Big 5 Sporting Goods Company (NASDAQ: BGFV) stock has declined since reaching a high of $41.33 in November 2021, as both top and bottom lines continue to decline. Once team sports and live events resumed following the epidemic, the firm experienced a significant upswing. Nonetheless, 2022 was a difficult year for comparable sales, as inflationary pressures and economic uncertainties led consumers to reduce their discretionary spending. It is anticipated that these headwinds will persist moving forward. Big 5 continues to normalize while the top and bottom continue to collapse. This increases the dividend yield at the expense of falling share prices.
As conspicuous as a sore thumb
Big 5’s underperformance stands out like a sore thumb among the sports shops. Going into 2023, the sports retailing business has been primarily robust. In the past year, the Big 5 has decreased by fifty percent, while its contemporaries have witnessed double-digit growth. Throughout the last year, it has underperformed sports stores such as DICK’S Sporting Goods Inc. (NYSE: DKS) by 33%, Dilliard’s Inc. (NYSE: DDS) by 30%, Hibbett Inc. (NASDAQ: HIBB) by 38%, and Foot Locker Inc. (NYSE: FL) by 38%.
Big Five might be forced out by its competitors. On January 17, 2023, the business released downward guidance for Q4 2022 profit expectations. By the conclusion of the second quarter of 2022, it expects earnings per share to be between $0.07 and $0.08, compared to the $0.13 analyst expectation and much below its earlier prediction of $0.29.
Reduction Continues
Big Five reported their fiscal third-quarter 2022 earnings for the period ending September 2022 on February 28, 2022. The firm announced an earnings-per-share (EPS) result of $0.08, which was $0.01 more than anticipated. The net income was $1,7 million compared to $19.9 million in the same period last year. The revenue decreased (-9.7%) year-over-year (YoY) to $238.3 million from $273.4 million in the previous year’s comparable quarter. Same-store sales declined (-13.2%) YoY. Q4 merchandise margins decreased by 129 basis points year-over-year but are still up 300 basis points compared to Q4 2019.

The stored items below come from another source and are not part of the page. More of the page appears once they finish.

-- ==== Sys2Proof/Machine/State.lean ====
section
/-! DEFINITION. The machine's state as plain data (10_state, 20_memory R80 to R83, 00_scope R10), the reasons a step can
stop, and the state at reset. -/

namespace Sys2Proof.Machine

/-- The access sizes: 1, 2 and 4 bytes (20_memory R91). -/
inductive Size
  | byte | half | word
  deriving DecidableEq, Repr

/-- The number of bytes of an access. -/
def Size.bytes : Size → Nat
  | .byte => 1
  | .half => 2
  | .word => 4

/-- One of the 16 byte buffers M_r[0 .. Len[r]-1] (20_memory R81): its length and its bytes, as offset and byte pairs in
canonical form (offsets strictly rising and below the length, no byte equal to what an unlisted offset reads as). -/
structure Region where
  len : Nat
  cells : List Host.Cell
  deriving DecidableEq, Repr

/-- The 16 regions (20_memory R80). -/
abbrev Memory := Vector Region 16

/-- Canonical cells: offsets at least `low`, strictly rising and below `len`, no unlisted byte. -/
def cellsWf (len : Nat) : Nat → List Host.Cell → Bool
  | _, [] => true
  | low, (k, b) :: rest => decide (low ≤ k) && decide (k < len) && b != Config.unlistedByte && cellsWf len (k + 1) rest

/-- A region in canonical form. -/
def Region.wf (r : Region) : Bool := cellsWf r.len 0 r.cells

/-- The memory is in its canonical form. -/
abbrev Memory.wf (m : Memory) : Prop := ∀ r : Fin 16, (m.get r).wf = true

/-- The monitor output: none, or the event of the last monitored access of the instruction (10_state R50; 92 D39). -/
inductive BreakState
  | none
  | readHit (addr : Word) (size : Size) (value : Word)
  | watchHit (addr : Word) (size : Size) (old new : Word)
  deriving DecidableEq, Repr

/-- The host's parameters the core reads or is given and never changes (00_scope R10, 10_state R51): the monitored
address sets, the conditional break expressions (text no rule reads, R98), and the two DMA bit positions (20_memory R101). -/
structure HostParams where
  readSet : List Word
  watchSet : List Word
  breakSet : List Word
  condBreaks : List String
  dmaEnableBit : Fin 16
  dmaWidthBit : Fin 16
  deriving DecidableEq, Repr

/-- The whole state. `regs` holds slots 0 to 15 of the register file (slot 15 is the PC and holds the next instruction's
address plus its width between calls, 10_state R39) and `psr` is slot 16 (R30, R34 to R37). -/
structure State where
  regs : Vector Word 16
  psr : Word
  mem : Memory
  breakState : BreakState
  host : HostParams
  deriving DecidableEq, Repr

/-- HostDefect, the only way a step ends without a successor (60_exceptions R552). Each carries the state the defect
leaves (92 D55). All are safe: the spec gives these states no successor. -/
inductive Fault
  /-- Raised by `execute` when the mode argument disagrees with PSR.T (10_state R47). Safe. -/
  | modeMismatch (s : State)
  /-- Raised by `execute` in compact mode for a value of 0x10000 or more (10_state R48). Safe. -/
  | wideCompact (s : State)
  /-- Raised by an access to region `r` when it is shorter than the access (20_memory R82). Safe. -/
  | regionShort (s : State) (r : Fin 16)
  /-- Raised by MemCopy when a region is shorter than the copy (20_memory R93). Safe. -/
  | copyTooLong (s : State)
  deriving DecidableEq, Repr

/-- Why an instruction is given no meaning. Every instruction of this hardware has one, so no step answers a refusal. -/
inductive Refusal
  /-- Raised by an arm of `exec` for an instruction without a meaning (none is left). Safe. -/
  | notModelled (mnemonic : String)
  deriving DecidableEq, Repr

/-- What a meaning answers. -/
abbrev Result := Host.Outcome State Fault Refusal

/-- The launch preset GBA_CART_LAUNCH with its registers and PSR as the spec prints them (70_reset R582). BreakState none is the
spec's (10_state R56); memory and the host's parameters, which the preset leaves open, are chosen as log entries 3 to 5 say. -/
def State.gbaCartLaunch : State where
  regs := #v[0, 0, 0, 0, 0, 0, 0, 0, 0, 0, 0, 0, 0, Config.launchSp, 0, Config.presetPc]
  psr := Config.launchPsr
  mem := Vector.replicate 16 ⟨Config.launchLen, []⟩
  breakState := .none
  host := ⟨[], [], [], [], Config.dmaEnableBit, Config.dmaWidthBit⟩

/-- The host points the core at an entry: x[15] is the entry plus the width of the mode PSR.T names (70_reset R581, R583;
10_state R39). -/
def State.enteredAt (s : State) (entry : Word) : State :=
  { s with regs := s.regs.set 15 (entry + if s.psr.getLsbD 5 then 2 else 4) }

/-- The launch state of this model. The core has no reset (70_reset R580) and its launch values are the host's: it is the preset,
entered at the preset's entry (log entries 1 to 5). -/
def State.reset : State := State.gbaCartLaunch.enteredAt Config.launchEntry

end Sys2Proof.Machine
end

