/-- A logical data-processing operation in its three operand-2 forms (40 R218): rotated immediate, register shifted by an
immediate, register shifted by the bottom byte of a register. -/
def LogicForms (s : State) (sf : Bool) (rd : Reg) (f : Word → Word) (imm : BitVec 4 → BitVec 8 → Instr)
    (shImm : BitVec 5 → ShiftKind → Reg → Instr) (shReg : Reg → ShiftKind → Reg → Instr) : Prop :=
  (∀ rot imm8, Completes (imm rot imm8) s fun t =>
    s.DpLogic t sf rd (f (rotatedImm rot imm8 s.flagC).1) (rotatedImm rot imm8 s.flagC).2) ∧
  (∀ n sh rm, Completes (shImm n sh rm) s fun t =>
    s.DpLogic t sf rd (f (shift (s.x rm) n.toNat sh s.flagC).1) (shift (s.x rm) n.toNat sh s.flagC).2) ∧
  (∀ rs sh rm, Completes (shReg rs sh rm) s fun t =>
    s.DpLogic t sf rd (f (shift (s.x rm) ((s.x rs).toNat % 256) sh s.flagC).1)
      (shift (s.x rm) ((s.x rs).toNat % 256) sh s.flagC).2)

/-- An arithmetic data-processing operation in its three operand-2 forms; the shifter's carry is discarded (40 R215). -/
def ArithForms (s : State) (sf : Bool) (rd : Reg) (f : Word → AddResult) (imm : BitVec 4 → BitVec 8 → Instr)
    (shImm : BitVec 5 → ShiftKind → Reg → Instr) (shReg : Reg → ShiftKind → Reg → Instr) : Prop :=
  (∀ rot imm8, Completes (imm rot imm8) s fun t => s.DpArith t sf rd (f (rotatedImm rot imm8 s.flagC).1)) ∧
  (∀ n sh rm, Completes (shImm n sh rm) s fun t => s.DpArith t sf rd (f (shift (s.x rm) n.toNat sh s.flagC).1)) ∧
  (∀ rs sh rm, Completes (shReg rs sh rm) s fun t =>
    s.DpArith t sf rd (f (shift (s.x rm) ((s.x rs).toNat % 256) sh s.flagC).1))

/-- A logical compare in its three operand-2 forms: N, Z and C from the shifter, no register. -/
def TestForms (s : State) (f : Word → Word) (imm : BitVec 4 → BitVec 8 → Instr)
    (shImm : BitVec 5 → ShiftKind → Reg → Instr) (shReg : Reg → ShiftKind → Reg → Instr) : Prop :=
  (∀ rot imm8, Completes (imm rot imm8) s fun t => t.NzOf (f (rotatedImm rot imm8 s.flagC).1) ∧
    t.flagC = (rotatedImm rot imm8 s.flagC).2 ∧ s.Frame t [] [29, 30, 31]) ∧
  (∀ n sh rm, Completes (shImm n sh rm) s fun t => t.NzOf (f (shift (s.x rm) n.toNat sh s.flagC).1) ∧
    t.flagC = (shift (s.x rm) n.toNat sh s.flagC).2 ∧ s.Frame t [] [29, 30, 31]) ∧
  (∀ rs sh rm, Completes (shReg rs sh rm) s fun t =>
    t.NzOf (f (shift (s.x rm) ((s.x rs).toNat % 256) sh s.flagC).1) ∧
    t.flagC = (shift (s.x rm) ((s.x rs).toNat % 256) sh s.flagC).2 ∧ s.Frame t [] [29, 30, 31])

/-- An arithmetic compare in its three operand-2 forms: the four flags, no register. -/
def CompareForms (s : State) (f : Word → AddResult) (imm : BitVec 4 → BitVec 8 → Instr)
    (shImm : BitVec 5 → ShiftKind → Reg → Instr) (shReg : Reg → ShiftKind → Reg → Instr) : Prop :=
  (∀ rot imm8, Completes (imm rot imm8) s fun t => s.CompareDone t (f (rotatedImm rot imm8 s.flagC).1)) ∧
  (∀ n sh rm, Completes (shImm n sh rm) s fun t => s.CompareDone t (f (shift (s.x rm) n.toNat sh s.flagC).1)) ∧
  (∀ rs sh rm, Completes (shReg rs sh rm) s fun t =>
    s.CompareDone t (f (shift (s.x rm) ((s.x rs).toNat % 256) sh s.flagC).1))

/-- The sign-extended half of a word: floor(s32(v) / 2^16), or the low 16 bits taken into -2^15 .. 2^15 - 1 (40 R223). -/
def halfInt (v : Word) (top : Bool) : Int := if top then v.toInt / 65536 else Int.bmod v.toNat 65536

/-- The accumulator RdHi:RdLo as a number (46 R474, R476, R484). -/
def State.longAcc (s : State) (rdHi rdLo : Reg) : Nat := (s.x rdHi).toNat * 2 ^ 32 + (s.x rdLo).toNat

/-! ## Whole-machine rules -/

/-- Two states that differ at most in the monitor sets, the conditional breaks and the monitor output. -/
def State.SameButMonitors (s t : State) : Prop :=
  t.regs = s.regs ∧ t.psr = s.psr ∧ t.mem = s.mem ∧ t.host.dmaEnableBit = s.host.dmaEnableBit ∧
  t.host.dmaWidthBit = s.host.dmaWidthBit

end Sys2Proof.Machine

namespace Sys2Proof

/-- The instructions that can write N, Z, C or V (10_state R38). -/
def Instr.writesFlags : Instr → Bool
  | .tLslImm .. | .tLsrImm .. | .tAsrImm .. | .tAddReg .. | .tSubReg .. | .tAddImm3 .. | .tSubImm3 ..
  | .tMovImm .. | .tCmpImm .. | .tAddImm8 .. | .tSubImm8 .. | .tAnd .. | .tEor .. | .tLslReg .. | .tLsrReg ..
  | .tAsrReg .. | .tAdc .. | .tSbc .. | .tRorReg .. | .tTst .. | .tNeg .. | .tCmpReg .. | .tCmn .. | .tOrr ..
  | .tMul .. | .tBic .. | .tMvn .. | .tCmpHi .. | .aMul .. | .aMla .. | .aUmull .. | .aUmlal .. | .aSmull ..
  | .aSmlal .. | .aMsrReg .. | .aAndShImm .. | .aAndShReg .. | .aEorShImm .. | .aEorShReg .. | .aSubShImm ..
  | .aSubShReg .. | .aRsbShImm .. | .aRsbShReg .. | .aAddShImm .. | .aAddShReg .. | .aAdcShImm .. | .aAdcShReg ..
  | .aSbcShImm .. | .aSbcShReg .. | .aRscShImm .. | .aRscShReg .. | .aTstShImm .. | .aTstShReg .. | .aTeqShImm ..
  | .aTeqShReg .. | .aCmpShImm .. | .aCmpShReg .. | .aCmnShImm .. | .aCmnShReg .. | .aOrrShImm .. | .aOrrShReg ..
  | .aMovShImm .. | .aMovShReg .. | .aBicShImm .. | .aBicShReg .. | .aMvnShImm .. | .aMvnShReg .. | .aMsrImm ..
  | .aAndImm .. | .aEorImm .. | .aSubImm .. | .aRsbImm .. | .aAddImm .. | .aAdcImm .. | .aSbcImm .. | .aRscImm ..
  | .aTstImm .. | .aTeqImm .. | .aCmpImm .. | .aCmnImm .. | .aOrrImm .. | .aMovImm .. | .aBicImm .. | .aMvnImm .. => true
  | _ => false

/-- The instructions that can write PSR.T (10_state R35, R44). -/
def Instr.writesMode : Instr → Bool
  | .tBx .. | .tBlx .. | .aMsrReg .. | .aBx .. | .aBlxReg .. | .aMsrImm .. => true
  | _ => false

/-- The instructions that can write the storage bits of PSR (10_state R36). -/
def Instr.writesPsrStorage : Instr → Bool
  | .aMsrReg .. | .aMsrImm .. => true
  | _ => false

/-- The instructions that store (20_memory R107, R111). -/
def Instr.writesMemory : Instr → Bool
  | .tStrReg .. | .tStrbReg .. | .tStrhReg .. | .tStrImm .. | .tStrbImm .. | .tStrhImm .. | .tStrSp .. | .tPush ..
  | .tStmia .. | .aSwp .. | .aSwpb .. | .aStrh .. | .aStrPreImm .. | .aStrPostImm .. | .aStrtImm ..
  | .aStrbPreImm .. | .aStrbPostImm .. | .aStrbtImm .. | .aStrPreReg .. | .aStrPostReg .. | .aStrtReg ..
  | .aStrbPreReg .. | .aStrbPostReg .. | .aStrbtReg .. | .aStmda .. | .aStmia .. | .aStmdb .. | .aStmib .. => true
  | _ => false

/-- The bits of a full word the hardware never tests: should-be fields and fields the instruction does not read
(30_encoding R163; 44 R401; 46 R470, R483, R485). -/
def Instr.unread : Instr → Word
  | .aMul .. | .aSmulwy .. | .aSmulxy .. | .aMsrImm .. => 0x0000F000
  | .aTstShImm .. | .aTstShReg .. | .aTstImm .. | .aTeqShImm .. | .aTeqShReg .. | .aTeqImm .. => 0x0000F000
  | .aCmpShImm .. | .aCmpShReg .. | .aCmpImm .. | .aCmnShImm .. | .aCmnShReg .. | .aCmnImm .. => 0x0000F000
  | .aMovShImm .. | .aMovShReg .. | .aMovImm .. | .aMvnShImm .. | .aMvnShReg .. | .aMvnImm .. => 0x000F0000
  | .aSwp .. | .aSwpb .. => 0x00000F00
  | .aMrs .. => 0x000F0F0F
  | .aMsrReg .. => 0x0000FF00
  | .aBx .. | .aBlxReg .. => 0x000FFF00
  | .aClz .. => 0x000F0F00
  | .aStrh _ _ _ _ _ _ (.reg _) | .aLdrh _ _ _ _ _ _ (.reg _) => 0x00000F00
  | .aLdrsb _ _ _ _ _ _ (.reg _) | .aLdrsh _ _ _ _ _ _ (.reg _) => 0x00000F00
  | _ => 0

end Sys2Proof
end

Big 5 CEO Steven Miller stated, “Although our seasonal winter items have fared well thus far in the first quarter, macroeconomic conditions have continued to impair our consumers’ discretionary spending.” The firm will continue to place an emphasis on margins and maintain its agility to resist inflationary pressures.
Is the Dividend at Risk?
The dividend yield of over 12 percent is enticing, but sales growth continues to normalise, decreasing by roughly 10 percent. When EPS decreases, the company’s cash reserves are depleted by the substantial dividend payment. If EPS continues to decline, Big 5 might be forced to reduce its dividend. Yet, it continues to pay the $0.25 per share dividend as of the ex-dividend date of March 10, 2023.
Weekly Declining Triangle Reversal
The weekly candlestick chart for BGFV indicates the formation of a second lower falling triangle. A falling triangle is characterised by a flat base and successively decreasing highs that cross trendlines at the triangle’s apex. It is anticipated that the stock price will either decline through the lower flat trendline or break out through the falling diagonal trendline.
This weekly declining triangle began with the November 2022 high of $12.27. In the subsequent four weeks, BGFV reached an all-time low of $8.08. It precipitated a weekly market structure low (MSL) rebound through $9.02 to a January 2023 high of $10.52.
Each weekly candle’s rebound efforts produced lower highs, leading shares to retest the $8.12 trendline near the flat bottom once again. The weekly stochastic has crossed below the 20-band to test it.
The resistance of the weekly exponential moving average (EMA) continues to decline at $9.87, followed by the barrier of the weekly 50-period MA at $11.18. The levels of pullback support are $7.46, $6.82, $6.32, and $5.50.
These thoughts and opinions are those of the author and do not necessarily represent those of Nasdaq, Inc.